Exercise objective: The lines below that include the word "CStep" are to be reported.

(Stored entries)
==============================
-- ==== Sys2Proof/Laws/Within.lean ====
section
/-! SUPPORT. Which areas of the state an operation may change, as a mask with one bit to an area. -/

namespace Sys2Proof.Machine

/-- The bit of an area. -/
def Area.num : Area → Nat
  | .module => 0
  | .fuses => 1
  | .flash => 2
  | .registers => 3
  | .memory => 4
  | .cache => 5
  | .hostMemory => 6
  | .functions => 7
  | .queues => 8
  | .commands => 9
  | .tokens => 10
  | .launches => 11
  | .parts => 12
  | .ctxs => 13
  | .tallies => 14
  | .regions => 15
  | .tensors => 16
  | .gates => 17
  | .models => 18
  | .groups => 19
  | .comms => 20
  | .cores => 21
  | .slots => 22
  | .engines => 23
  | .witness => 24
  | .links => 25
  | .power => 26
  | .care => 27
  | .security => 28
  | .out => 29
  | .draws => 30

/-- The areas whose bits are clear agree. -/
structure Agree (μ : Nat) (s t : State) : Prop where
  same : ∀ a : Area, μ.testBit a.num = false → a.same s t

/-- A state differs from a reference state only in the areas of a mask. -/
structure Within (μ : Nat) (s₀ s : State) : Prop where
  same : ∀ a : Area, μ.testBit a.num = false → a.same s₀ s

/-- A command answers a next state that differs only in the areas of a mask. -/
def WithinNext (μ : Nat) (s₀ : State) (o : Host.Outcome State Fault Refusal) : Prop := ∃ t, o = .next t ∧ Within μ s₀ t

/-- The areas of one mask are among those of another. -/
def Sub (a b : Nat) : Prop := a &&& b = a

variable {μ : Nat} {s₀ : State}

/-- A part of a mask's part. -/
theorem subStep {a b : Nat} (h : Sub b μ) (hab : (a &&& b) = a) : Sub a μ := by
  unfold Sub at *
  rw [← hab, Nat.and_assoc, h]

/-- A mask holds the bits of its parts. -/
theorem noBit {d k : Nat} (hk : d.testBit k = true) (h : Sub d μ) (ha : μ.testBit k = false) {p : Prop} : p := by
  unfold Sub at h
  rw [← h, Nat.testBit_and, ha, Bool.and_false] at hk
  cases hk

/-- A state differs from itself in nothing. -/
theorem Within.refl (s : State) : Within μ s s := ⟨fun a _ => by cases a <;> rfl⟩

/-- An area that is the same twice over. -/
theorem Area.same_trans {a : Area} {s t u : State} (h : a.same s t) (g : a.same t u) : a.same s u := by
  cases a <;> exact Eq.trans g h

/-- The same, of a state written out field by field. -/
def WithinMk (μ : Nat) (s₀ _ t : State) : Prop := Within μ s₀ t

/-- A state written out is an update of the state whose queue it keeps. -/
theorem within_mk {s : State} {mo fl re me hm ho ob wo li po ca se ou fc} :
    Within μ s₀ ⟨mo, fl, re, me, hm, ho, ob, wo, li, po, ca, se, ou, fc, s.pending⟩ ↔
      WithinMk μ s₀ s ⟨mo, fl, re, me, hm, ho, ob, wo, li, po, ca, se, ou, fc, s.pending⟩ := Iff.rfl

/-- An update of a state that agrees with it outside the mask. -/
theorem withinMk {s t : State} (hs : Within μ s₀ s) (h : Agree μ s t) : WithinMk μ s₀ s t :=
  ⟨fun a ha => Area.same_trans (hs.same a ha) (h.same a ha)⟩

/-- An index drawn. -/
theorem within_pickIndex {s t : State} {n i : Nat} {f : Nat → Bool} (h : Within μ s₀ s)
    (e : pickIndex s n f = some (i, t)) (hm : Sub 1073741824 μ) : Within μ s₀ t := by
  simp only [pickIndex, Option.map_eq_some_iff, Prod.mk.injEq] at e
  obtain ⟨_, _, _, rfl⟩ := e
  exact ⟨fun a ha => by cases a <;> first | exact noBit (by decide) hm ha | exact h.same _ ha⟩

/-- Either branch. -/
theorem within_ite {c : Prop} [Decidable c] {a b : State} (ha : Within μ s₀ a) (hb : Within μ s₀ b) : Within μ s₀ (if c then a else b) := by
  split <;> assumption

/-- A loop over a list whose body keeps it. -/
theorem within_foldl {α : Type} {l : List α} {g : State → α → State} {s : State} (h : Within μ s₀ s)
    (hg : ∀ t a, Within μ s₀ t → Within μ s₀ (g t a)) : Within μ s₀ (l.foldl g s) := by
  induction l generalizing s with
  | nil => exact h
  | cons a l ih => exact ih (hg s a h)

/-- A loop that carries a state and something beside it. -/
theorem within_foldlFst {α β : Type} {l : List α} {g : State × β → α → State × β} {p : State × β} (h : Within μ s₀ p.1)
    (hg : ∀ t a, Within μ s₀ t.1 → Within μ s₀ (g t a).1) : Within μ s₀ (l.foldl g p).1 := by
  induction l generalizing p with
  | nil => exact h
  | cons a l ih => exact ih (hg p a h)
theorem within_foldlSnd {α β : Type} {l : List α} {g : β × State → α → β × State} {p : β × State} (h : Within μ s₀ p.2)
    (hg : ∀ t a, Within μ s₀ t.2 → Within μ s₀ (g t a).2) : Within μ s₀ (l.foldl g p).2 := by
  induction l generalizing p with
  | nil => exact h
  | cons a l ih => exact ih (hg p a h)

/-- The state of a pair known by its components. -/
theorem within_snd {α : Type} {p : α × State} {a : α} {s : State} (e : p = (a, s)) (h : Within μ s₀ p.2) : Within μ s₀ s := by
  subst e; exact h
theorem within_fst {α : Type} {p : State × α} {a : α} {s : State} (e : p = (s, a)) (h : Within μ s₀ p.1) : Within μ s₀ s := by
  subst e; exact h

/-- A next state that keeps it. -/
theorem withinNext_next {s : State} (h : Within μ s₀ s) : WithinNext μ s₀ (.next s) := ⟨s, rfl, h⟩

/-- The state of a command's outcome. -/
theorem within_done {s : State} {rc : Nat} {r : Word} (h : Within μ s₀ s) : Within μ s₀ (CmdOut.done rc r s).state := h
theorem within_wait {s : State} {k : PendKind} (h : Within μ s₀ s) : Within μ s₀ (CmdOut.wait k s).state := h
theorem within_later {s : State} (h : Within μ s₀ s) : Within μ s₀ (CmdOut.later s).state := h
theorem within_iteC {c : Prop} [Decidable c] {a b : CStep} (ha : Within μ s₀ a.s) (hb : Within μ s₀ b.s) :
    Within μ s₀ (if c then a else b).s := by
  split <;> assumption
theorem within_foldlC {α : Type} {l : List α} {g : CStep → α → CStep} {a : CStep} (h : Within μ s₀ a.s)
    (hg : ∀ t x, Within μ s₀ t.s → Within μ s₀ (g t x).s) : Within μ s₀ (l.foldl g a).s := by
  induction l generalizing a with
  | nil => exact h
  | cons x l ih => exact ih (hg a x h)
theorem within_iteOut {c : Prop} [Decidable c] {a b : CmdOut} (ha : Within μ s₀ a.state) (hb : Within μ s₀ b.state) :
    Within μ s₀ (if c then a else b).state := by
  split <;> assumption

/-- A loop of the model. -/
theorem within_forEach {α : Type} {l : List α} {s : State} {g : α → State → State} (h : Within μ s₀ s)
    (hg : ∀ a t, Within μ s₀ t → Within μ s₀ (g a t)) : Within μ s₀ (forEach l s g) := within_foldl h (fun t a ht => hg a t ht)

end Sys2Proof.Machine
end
==============================
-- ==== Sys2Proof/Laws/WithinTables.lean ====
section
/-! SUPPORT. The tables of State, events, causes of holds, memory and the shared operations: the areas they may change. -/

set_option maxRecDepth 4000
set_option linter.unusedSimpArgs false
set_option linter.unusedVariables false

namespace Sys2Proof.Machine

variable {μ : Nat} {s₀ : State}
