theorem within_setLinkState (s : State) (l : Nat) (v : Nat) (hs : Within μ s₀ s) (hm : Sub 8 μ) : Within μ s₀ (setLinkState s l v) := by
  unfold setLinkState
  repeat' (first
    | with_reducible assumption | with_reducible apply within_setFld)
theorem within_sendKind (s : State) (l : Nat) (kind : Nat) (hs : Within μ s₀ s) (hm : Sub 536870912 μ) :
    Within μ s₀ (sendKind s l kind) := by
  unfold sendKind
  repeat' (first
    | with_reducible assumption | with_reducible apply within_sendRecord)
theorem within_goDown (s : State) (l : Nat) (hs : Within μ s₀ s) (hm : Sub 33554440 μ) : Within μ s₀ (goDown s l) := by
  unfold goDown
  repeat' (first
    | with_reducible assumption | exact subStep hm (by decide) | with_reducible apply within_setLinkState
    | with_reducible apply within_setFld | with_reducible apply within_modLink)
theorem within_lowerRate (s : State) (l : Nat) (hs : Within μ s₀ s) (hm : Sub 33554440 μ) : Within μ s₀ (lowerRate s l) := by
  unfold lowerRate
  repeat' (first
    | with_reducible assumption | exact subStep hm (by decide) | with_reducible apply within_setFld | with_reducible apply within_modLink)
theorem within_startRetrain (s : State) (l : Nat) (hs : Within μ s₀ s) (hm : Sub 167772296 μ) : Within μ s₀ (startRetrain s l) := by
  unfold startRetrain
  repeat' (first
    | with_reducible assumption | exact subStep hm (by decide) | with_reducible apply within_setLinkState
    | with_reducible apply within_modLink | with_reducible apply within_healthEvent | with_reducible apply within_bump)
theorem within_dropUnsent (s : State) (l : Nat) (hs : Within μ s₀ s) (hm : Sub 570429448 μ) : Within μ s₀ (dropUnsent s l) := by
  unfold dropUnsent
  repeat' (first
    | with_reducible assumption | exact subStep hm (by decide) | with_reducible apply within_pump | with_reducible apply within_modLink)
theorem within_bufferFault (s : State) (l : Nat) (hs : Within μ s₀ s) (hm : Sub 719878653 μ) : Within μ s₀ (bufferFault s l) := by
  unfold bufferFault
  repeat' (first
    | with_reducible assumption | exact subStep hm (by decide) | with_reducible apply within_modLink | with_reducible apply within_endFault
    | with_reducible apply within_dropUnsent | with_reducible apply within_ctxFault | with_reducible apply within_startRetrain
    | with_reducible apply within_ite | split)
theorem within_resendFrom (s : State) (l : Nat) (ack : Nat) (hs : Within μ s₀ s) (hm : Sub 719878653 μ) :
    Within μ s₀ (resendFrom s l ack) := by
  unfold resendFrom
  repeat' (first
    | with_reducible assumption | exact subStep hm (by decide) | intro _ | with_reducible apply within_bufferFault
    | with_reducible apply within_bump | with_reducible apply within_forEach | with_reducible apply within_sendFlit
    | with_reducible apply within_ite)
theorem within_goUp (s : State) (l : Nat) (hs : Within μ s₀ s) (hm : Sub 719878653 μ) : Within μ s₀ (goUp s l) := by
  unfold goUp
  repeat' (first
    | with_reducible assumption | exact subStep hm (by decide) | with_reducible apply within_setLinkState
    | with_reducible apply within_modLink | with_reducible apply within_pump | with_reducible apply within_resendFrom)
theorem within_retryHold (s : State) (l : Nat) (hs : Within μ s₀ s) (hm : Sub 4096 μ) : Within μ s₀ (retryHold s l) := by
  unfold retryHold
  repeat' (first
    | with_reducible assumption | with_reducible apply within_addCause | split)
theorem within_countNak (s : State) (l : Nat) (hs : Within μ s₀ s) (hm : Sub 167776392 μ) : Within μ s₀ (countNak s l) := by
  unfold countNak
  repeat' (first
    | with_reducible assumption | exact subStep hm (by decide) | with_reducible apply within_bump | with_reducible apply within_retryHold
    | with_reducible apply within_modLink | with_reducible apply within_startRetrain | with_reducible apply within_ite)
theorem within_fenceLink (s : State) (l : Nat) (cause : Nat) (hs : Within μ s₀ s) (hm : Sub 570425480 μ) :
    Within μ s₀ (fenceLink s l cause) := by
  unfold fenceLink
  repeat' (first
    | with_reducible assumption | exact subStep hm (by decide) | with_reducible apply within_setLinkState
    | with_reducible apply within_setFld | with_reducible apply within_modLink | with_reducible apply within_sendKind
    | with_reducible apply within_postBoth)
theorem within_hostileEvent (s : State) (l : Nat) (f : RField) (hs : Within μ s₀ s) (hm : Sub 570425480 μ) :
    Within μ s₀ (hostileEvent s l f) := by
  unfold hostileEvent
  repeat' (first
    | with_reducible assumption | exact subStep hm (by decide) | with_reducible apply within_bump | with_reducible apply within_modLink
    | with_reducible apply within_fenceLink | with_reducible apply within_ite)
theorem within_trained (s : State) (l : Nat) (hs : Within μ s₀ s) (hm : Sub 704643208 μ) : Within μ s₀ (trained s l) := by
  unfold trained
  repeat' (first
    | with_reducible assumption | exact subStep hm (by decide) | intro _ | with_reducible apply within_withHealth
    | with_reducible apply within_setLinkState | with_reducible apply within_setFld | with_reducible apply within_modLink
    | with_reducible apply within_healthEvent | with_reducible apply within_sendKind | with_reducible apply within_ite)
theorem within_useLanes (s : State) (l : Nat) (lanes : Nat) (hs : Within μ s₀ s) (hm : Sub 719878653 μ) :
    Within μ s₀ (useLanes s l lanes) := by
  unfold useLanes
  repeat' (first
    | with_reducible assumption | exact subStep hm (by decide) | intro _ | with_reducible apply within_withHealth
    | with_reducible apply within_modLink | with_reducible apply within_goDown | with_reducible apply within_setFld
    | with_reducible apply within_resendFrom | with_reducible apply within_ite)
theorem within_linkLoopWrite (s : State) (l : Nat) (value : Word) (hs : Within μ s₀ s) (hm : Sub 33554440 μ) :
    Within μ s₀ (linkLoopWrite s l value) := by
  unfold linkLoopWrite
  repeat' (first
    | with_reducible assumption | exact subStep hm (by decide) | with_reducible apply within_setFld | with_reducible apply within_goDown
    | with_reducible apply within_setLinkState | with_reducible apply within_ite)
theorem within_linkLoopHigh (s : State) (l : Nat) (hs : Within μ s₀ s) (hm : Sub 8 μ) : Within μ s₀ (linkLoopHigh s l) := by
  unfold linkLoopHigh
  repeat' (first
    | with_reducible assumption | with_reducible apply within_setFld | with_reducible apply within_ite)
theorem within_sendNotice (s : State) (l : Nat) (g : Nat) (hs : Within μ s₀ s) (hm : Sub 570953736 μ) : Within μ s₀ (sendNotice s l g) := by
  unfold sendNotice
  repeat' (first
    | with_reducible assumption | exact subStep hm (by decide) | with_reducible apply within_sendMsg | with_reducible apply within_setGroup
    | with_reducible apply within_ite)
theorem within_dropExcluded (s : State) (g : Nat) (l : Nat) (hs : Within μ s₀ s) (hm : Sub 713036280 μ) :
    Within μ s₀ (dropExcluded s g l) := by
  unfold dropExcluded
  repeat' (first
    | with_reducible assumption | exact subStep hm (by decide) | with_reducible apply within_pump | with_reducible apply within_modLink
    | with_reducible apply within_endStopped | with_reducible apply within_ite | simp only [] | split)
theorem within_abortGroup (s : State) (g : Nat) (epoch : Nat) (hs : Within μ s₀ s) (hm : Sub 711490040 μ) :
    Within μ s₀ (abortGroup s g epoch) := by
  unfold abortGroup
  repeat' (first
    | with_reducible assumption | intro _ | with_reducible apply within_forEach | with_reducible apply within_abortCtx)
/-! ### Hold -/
==============================
Reply to the exercise:
theorem within_iteC {c : Prop} [Decidable c] {a b : CStep} (ha : Within μ s₀ a.s) (hb : Within μ s₀ b.s) :
theorem within_foldlC {α : Type} {l : List α} {g : CStep → α → CStep} {a : CStep} (h : Within μ s₀ a.s)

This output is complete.